Stored items from a collection:

◆ ◆ ◆ ◆ ◆ ◆ ◆

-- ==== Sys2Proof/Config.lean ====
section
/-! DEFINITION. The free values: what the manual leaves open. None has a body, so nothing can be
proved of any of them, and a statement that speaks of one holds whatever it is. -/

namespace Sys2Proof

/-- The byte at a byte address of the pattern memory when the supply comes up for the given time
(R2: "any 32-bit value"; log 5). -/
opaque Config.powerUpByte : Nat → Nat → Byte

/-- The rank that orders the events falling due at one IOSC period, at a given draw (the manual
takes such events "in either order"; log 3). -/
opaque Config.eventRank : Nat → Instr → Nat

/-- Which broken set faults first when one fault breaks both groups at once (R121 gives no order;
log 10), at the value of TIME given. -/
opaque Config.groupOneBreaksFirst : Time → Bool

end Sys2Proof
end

◆ ◆ ◆ ◆ ◆ ◆ ◆

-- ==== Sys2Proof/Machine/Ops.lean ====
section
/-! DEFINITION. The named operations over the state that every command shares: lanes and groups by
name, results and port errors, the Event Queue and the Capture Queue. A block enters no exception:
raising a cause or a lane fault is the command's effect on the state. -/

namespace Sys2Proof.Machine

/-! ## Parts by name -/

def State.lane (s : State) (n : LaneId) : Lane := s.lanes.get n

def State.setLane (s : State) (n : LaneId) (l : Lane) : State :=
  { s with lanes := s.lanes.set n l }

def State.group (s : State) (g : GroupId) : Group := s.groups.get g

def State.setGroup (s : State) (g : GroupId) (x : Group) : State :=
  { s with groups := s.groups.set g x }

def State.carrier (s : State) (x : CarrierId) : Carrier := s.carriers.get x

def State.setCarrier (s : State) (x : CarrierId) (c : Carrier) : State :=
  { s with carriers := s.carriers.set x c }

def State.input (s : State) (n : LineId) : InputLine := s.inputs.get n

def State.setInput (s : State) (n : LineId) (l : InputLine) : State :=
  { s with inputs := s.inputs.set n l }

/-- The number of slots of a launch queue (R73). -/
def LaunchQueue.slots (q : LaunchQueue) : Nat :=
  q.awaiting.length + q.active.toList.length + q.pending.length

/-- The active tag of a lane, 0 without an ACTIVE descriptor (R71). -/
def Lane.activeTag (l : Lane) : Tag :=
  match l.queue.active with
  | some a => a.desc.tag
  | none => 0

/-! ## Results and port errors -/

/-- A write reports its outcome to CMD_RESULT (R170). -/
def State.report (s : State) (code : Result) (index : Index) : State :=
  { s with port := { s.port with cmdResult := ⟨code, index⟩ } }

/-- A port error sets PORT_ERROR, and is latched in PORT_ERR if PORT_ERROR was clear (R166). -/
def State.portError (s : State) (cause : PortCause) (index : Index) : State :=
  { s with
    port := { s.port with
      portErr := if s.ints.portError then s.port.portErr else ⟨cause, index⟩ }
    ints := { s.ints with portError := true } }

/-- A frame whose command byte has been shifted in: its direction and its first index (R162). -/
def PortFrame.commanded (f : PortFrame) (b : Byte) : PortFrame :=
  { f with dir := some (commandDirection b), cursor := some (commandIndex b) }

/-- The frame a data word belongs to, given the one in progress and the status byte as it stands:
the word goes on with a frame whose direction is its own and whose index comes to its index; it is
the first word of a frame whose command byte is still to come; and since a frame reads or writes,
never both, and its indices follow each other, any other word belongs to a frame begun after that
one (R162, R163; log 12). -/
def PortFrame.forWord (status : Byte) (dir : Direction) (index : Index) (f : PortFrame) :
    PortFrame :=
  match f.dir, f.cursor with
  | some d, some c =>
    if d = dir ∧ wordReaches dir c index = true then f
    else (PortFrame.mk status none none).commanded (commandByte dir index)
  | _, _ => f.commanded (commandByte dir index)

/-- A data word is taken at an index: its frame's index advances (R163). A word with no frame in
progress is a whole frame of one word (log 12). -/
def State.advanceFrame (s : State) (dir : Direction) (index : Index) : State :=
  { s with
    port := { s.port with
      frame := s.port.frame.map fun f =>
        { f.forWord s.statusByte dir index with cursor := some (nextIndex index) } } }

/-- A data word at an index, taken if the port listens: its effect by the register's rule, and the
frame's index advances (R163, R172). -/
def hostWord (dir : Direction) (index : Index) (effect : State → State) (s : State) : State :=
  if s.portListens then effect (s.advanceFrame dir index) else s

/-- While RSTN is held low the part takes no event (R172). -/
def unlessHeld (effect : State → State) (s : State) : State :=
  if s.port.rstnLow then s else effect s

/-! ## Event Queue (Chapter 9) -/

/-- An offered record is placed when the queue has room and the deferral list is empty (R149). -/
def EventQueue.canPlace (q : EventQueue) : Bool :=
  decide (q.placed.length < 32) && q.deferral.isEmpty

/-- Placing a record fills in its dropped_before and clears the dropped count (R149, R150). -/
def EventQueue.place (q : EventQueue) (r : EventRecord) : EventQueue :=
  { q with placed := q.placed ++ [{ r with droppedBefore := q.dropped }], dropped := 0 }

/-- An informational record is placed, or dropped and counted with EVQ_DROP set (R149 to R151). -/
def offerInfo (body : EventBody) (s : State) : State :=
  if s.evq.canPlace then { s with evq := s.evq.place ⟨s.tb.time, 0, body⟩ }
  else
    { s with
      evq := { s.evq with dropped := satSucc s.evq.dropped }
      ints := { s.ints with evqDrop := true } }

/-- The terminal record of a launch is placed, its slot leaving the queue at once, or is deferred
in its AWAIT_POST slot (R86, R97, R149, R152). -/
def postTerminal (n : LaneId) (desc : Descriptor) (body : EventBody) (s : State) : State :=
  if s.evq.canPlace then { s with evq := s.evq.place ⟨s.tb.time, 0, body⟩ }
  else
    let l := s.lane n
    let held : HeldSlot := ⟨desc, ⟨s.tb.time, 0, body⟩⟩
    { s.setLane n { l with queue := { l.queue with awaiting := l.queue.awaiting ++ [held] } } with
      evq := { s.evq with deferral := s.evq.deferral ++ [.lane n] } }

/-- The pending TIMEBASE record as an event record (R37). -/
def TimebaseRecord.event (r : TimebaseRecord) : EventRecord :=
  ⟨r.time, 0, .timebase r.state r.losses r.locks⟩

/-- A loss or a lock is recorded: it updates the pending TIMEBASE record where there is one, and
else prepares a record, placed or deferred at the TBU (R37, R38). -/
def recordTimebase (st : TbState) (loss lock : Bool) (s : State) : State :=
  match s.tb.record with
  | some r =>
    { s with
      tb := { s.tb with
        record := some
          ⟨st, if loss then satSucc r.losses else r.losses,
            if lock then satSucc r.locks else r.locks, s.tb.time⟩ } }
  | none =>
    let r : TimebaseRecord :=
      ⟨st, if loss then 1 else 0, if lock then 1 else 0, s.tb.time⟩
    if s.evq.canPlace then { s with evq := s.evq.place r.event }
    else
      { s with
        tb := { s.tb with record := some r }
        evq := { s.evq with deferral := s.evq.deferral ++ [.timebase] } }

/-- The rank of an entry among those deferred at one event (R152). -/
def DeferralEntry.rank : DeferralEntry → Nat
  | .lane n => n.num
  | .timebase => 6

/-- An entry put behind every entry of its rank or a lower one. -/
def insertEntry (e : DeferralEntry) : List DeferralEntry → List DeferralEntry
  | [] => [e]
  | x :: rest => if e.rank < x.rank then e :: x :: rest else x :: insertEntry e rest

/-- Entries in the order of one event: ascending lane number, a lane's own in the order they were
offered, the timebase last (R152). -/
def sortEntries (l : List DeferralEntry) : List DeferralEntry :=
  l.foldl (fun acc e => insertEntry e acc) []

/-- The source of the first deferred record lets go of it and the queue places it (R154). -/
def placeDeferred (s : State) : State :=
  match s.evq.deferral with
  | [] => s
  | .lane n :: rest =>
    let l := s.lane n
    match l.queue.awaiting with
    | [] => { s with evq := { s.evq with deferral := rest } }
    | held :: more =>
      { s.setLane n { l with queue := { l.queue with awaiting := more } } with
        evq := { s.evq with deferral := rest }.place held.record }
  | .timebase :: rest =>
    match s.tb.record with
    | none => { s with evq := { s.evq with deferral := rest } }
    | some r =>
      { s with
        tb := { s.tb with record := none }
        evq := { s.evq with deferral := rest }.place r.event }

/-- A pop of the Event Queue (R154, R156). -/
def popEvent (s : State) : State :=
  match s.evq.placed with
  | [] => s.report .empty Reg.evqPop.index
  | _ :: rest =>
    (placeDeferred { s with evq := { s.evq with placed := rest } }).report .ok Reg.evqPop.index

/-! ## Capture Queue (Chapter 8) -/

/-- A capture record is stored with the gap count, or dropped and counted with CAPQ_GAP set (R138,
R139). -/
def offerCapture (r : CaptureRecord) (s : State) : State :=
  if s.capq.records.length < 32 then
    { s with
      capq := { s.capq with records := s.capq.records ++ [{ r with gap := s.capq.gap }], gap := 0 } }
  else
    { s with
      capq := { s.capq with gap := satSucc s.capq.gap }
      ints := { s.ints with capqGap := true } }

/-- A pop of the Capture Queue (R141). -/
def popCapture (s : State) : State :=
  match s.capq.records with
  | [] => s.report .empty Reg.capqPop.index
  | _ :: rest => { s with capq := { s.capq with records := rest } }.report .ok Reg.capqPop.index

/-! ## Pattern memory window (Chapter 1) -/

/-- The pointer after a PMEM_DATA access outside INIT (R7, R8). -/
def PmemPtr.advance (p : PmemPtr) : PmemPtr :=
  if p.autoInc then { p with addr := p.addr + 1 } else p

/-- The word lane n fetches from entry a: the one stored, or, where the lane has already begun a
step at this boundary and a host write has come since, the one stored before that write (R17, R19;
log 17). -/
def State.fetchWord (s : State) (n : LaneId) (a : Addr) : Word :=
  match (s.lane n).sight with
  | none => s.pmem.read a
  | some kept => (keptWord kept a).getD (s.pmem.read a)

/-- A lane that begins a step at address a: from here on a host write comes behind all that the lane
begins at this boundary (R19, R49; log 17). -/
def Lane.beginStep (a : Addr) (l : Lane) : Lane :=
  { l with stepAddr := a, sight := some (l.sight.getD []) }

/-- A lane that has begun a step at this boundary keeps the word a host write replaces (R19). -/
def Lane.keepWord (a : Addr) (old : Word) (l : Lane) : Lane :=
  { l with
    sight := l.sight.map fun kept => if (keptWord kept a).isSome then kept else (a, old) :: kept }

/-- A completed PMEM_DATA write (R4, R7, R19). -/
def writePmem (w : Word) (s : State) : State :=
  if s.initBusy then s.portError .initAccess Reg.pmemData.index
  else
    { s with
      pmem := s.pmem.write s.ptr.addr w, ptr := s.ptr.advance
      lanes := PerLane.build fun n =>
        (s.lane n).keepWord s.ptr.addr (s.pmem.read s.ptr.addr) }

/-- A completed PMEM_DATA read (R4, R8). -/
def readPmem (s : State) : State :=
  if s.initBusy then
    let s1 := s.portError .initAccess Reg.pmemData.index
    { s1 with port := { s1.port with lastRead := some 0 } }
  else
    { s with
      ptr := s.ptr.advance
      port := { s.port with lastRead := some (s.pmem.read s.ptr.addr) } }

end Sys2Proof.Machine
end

◆ ◆ ◆ ◆ ◆ ◆ ◆

Task to carry out: Return each line of the data above that includes the word "kept".

Your response:
  | some kept => (keptWord kept a).getD (s.pmem.read a)
    sight := l.sight.map fun kept => if (keptWord kept a).isSome then kept else (a, old) :: kept }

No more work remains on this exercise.